*Exercise input:*

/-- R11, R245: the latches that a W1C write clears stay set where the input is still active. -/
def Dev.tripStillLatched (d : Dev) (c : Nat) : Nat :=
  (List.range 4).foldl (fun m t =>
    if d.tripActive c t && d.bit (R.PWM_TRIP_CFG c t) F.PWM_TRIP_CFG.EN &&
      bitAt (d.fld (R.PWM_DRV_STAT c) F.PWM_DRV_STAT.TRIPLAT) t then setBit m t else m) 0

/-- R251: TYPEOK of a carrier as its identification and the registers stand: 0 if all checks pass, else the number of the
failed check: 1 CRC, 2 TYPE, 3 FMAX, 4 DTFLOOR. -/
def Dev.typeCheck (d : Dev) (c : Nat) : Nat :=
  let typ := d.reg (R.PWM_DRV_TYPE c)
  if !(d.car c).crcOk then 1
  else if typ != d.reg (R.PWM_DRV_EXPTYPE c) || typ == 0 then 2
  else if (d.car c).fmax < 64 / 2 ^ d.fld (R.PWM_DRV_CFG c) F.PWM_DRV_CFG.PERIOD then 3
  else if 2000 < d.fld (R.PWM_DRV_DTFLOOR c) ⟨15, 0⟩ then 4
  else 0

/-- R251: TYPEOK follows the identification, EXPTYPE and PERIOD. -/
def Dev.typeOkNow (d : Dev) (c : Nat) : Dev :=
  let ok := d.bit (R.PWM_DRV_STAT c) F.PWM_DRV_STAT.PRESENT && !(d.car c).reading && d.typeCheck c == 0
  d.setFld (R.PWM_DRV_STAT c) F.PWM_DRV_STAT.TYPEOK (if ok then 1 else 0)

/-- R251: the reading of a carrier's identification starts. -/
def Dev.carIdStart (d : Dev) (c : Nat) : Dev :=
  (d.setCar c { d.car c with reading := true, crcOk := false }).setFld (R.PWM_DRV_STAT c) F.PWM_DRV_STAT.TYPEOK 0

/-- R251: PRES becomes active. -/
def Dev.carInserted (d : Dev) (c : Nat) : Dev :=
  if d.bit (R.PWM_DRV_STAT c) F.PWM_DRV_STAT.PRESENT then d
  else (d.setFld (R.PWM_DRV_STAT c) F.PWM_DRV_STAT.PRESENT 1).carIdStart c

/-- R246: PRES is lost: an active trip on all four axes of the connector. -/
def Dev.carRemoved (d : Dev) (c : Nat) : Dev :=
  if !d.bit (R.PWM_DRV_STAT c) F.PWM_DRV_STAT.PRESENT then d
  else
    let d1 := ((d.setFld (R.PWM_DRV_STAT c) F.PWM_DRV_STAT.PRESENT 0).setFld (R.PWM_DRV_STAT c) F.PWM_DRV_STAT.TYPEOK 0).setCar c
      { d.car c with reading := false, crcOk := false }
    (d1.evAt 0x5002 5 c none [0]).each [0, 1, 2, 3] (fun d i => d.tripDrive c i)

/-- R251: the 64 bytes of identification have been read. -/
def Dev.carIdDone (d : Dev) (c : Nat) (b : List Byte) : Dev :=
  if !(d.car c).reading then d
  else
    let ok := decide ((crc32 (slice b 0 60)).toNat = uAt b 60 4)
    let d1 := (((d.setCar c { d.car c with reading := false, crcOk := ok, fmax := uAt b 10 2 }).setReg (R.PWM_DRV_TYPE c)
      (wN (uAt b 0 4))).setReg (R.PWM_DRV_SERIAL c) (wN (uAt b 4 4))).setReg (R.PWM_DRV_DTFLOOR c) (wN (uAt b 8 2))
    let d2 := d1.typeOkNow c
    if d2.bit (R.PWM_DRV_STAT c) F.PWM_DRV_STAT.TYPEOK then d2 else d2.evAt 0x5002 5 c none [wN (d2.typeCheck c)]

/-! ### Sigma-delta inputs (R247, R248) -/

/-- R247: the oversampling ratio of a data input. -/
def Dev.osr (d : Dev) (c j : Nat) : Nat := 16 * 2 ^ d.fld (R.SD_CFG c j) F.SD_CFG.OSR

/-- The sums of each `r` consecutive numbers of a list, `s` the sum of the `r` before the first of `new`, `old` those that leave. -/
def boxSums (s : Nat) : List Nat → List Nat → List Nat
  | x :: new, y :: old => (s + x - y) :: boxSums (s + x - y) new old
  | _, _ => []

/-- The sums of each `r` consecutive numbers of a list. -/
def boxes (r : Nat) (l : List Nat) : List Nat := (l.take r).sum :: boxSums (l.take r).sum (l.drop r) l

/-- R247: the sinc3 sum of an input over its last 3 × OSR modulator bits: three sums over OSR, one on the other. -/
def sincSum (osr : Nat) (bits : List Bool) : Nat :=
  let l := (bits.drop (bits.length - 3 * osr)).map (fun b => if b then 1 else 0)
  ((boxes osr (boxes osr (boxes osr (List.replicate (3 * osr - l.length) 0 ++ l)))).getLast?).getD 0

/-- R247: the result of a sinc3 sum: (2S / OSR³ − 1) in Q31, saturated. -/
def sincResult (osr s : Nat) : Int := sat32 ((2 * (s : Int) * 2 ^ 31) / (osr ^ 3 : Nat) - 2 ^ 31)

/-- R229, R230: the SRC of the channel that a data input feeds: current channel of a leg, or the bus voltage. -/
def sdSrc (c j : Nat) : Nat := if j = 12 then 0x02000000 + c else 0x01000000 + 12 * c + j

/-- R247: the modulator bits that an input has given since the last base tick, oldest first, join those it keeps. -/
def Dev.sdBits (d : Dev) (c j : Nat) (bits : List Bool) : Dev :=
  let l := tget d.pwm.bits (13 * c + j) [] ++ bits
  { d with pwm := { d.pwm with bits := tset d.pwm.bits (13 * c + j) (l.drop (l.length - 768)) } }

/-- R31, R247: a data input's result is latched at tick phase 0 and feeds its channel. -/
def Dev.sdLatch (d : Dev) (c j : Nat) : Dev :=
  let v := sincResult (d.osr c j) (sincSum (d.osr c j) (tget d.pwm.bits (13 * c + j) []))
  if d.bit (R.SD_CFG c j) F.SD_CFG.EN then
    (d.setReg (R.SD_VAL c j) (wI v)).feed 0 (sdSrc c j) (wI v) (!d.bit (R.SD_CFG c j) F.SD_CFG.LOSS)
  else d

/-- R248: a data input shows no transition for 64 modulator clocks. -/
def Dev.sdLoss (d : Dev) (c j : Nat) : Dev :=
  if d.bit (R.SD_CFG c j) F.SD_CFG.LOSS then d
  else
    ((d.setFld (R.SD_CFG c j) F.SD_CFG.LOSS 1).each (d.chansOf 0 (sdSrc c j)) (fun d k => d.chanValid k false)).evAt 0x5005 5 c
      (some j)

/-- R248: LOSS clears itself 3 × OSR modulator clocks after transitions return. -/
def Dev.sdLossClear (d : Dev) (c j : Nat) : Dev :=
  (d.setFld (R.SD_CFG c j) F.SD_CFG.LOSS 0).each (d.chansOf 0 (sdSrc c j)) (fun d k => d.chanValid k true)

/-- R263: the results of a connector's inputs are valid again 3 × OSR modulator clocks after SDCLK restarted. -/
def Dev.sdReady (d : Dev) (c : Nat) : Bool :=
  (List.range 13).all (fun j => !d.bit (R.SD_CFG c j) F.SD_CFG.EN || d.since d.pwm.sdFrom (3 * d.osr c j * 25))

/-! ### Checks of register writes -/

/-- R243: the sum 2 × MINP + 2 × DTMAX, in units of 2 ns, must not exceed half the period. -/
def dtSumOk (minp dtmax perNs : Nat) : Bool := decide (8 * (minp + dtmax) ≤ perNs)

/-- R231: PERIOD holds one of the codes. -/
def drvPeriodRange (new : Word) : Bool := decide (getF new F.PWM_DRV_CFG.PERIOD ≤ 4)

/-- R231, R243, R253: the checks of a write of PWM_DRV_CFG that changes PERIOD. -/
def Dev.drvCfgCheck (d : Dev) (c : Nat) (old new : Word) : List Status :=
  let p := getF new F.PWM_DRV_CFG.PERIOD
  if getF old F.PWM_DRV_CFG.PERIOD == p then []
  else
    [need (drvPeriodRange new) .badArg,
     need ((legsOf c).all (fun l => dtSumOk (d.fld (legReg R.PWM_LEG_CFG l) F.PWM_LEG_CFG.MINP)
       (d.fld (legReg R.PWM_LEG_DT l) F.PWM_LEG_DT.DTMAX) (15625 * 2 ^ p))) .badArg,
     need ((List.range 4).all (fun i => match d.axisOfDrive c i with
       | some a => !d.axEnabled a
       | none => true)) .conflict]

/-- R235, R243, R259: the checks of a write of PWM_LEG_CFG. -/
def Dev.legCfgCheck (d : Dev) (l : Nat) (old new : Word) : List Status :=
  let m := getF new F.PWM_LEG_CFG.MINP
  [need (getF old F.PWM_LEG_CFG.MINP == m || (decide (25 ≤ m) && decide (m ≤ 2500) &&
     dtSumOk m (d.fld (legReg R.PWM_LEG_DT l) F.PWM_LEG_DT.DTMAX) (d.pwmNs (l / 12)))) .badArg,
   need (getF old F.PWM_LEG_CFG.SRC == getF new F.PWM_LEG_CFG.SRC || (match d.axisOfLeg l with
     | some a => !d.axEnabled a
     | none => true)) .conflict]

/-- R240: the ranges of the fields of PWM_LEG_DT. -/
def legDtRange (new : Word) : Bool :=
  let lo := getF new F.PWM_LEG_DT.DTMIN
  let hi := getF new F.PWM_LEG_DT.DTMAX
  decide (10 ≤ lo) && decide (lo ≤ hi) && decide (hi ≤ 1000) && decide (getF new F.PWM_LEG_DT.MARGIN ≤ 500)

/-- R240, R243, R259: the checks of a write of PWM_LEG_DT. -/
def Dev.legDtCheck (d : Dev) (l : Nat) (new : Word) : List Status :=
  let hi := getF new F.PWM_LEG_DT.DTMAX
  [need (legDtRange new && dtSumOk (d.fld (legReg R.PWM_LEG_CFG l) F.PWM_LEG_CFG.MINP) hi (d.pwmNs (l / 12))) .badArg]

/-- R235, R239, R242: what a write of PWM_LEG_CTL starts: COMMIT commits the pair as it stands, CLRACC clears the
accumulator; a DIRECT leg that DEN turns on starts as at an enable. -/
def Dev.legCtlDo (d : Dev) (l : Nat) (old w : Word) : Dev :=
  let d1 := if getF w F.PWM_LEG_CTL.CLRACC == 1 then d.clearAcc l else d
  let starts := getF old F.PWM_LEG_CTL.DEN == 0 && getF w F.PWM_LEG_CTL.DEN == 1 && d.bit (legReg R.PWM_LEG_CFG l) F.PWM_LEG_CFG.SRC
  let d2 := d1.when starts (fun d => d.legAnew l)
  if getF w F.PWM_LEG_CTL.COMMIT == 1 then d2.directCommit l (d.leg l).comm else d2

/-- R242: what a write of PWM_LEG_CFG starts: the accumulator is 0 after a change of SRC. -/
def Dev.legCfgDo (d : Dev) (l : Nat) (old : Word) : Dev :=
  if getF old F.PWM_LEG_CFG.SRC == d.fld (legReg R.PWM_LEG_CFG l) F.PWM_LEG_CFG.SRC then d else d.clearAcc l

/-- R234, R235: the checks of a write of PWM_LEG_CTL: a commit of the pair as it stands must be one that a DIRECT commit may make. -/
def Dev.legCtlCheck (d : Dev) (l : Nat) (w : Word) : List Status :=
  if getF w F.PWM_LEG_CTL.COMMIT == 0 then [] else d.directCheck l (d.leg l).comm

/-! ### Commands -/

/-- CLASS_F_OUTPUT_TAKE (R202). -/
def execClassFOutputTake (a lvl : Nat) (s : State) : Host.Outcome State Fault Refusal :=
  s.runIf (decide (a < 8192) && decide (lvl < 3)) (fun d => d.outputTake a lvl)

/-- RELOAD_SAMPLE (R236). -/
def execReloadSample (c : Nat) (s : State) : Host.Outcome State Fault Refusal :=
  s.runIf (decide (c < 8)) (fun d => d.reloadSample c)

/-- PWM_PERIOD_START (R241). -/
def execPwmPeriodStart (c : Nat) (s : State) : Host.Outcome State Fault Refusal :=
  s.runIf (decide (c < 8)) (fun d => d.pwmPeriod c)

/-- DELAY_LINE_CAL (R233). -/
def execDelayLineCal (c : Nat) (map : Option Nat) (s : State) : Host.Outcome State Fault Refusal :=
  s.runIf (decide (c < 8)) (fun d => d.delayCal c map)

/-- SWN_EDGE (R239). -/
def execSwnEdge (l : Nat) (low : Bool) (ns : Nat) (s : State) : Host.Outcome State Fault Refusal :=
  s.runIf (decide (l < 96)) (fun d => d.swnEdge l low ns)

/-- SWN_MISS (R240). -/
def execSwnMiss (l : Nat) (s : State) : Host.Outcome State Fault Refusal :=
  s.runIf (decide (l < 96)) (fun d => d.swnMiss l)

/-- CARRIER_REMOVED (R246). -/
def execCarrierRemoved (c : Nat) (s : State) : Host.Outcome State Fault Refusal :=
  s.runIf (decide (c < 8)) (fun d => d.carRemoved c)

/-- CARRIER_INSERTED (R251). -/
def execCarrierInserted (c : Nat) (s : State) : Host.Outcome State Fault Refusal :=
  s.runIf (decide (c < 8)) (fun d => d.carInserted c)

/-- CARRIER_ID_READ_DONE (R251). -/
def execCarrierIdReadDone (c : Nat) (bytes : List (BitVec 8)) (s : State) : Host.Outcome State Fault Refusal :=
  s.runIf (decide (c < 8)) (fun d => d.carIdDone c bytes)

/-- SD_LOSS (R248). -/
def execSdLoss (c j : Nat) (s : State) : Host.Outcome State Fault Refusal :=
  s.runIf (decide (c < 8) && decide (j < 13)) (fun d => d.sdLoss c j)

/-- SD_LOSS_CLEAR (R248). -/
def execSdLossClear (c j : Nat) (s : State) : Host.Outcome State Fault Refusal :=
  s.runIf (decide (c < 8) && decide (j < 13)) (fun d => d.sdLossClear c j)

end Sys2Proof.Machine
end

*Your objective:* Output exactly one stretch of the listing: from the line containing "(R247, R248) -/" through the line containing "def sincResult (osr", both end lines included.

*Solution for this task:*
/-! ### Sigma-delta inputs (R247, R248) -/

/-- R247: the oversampling ratio of a data input. -/
def Dev.osr (d : Dev) (c j : Nat) : Nat := 16 * 2 ^ d.fld (R.SD_CFG c j) F.SD_CFG.OSR

/-- The sums of each `r` consecutive numbers of a list, `s` the sum of the `r` before the first of `new`, `old` those that leave. -/
def boxSums (s : Nat) : List Nat → List Nat → List Nat
  | x :: new, y :: old => (s + x - y) :: boxSums (s + x - y) new old
  | _, _ => []

/-- The sums of each `r` consecutive numbers of a list. -/
def boxes (r : Nat) (l : List Nat) : List Nat := (l.take r).sum :: boxSums (l.take r).sum (l.drop r) l

/-- R247: the sinc3 sum of an input over its last 3 × OSR modulator bits: three sums over OSR, one on the other. -/
def sincSum (osr : Nat) (bits : List Bool) : Nat :=
  let l := (bits.drop (bits.length - 3 * osr)).map (fun b => if b then 1 else 0)
  ((boxes osr (boxes osr (boxes osr (List.replicate (3 * osr - l.length) 0 ++ l)))).getLast?).getD 0

/-- R247: the result of a sinc3 sum: (2S / OSR³ − 1) in Q31, saturated. -/
def sincResult (osr s : Nat) : Int := sat32 ((2 * (s : Int) * 2 ^ 31) / (osr ^ 3 : Nat) - 2 ^ 31)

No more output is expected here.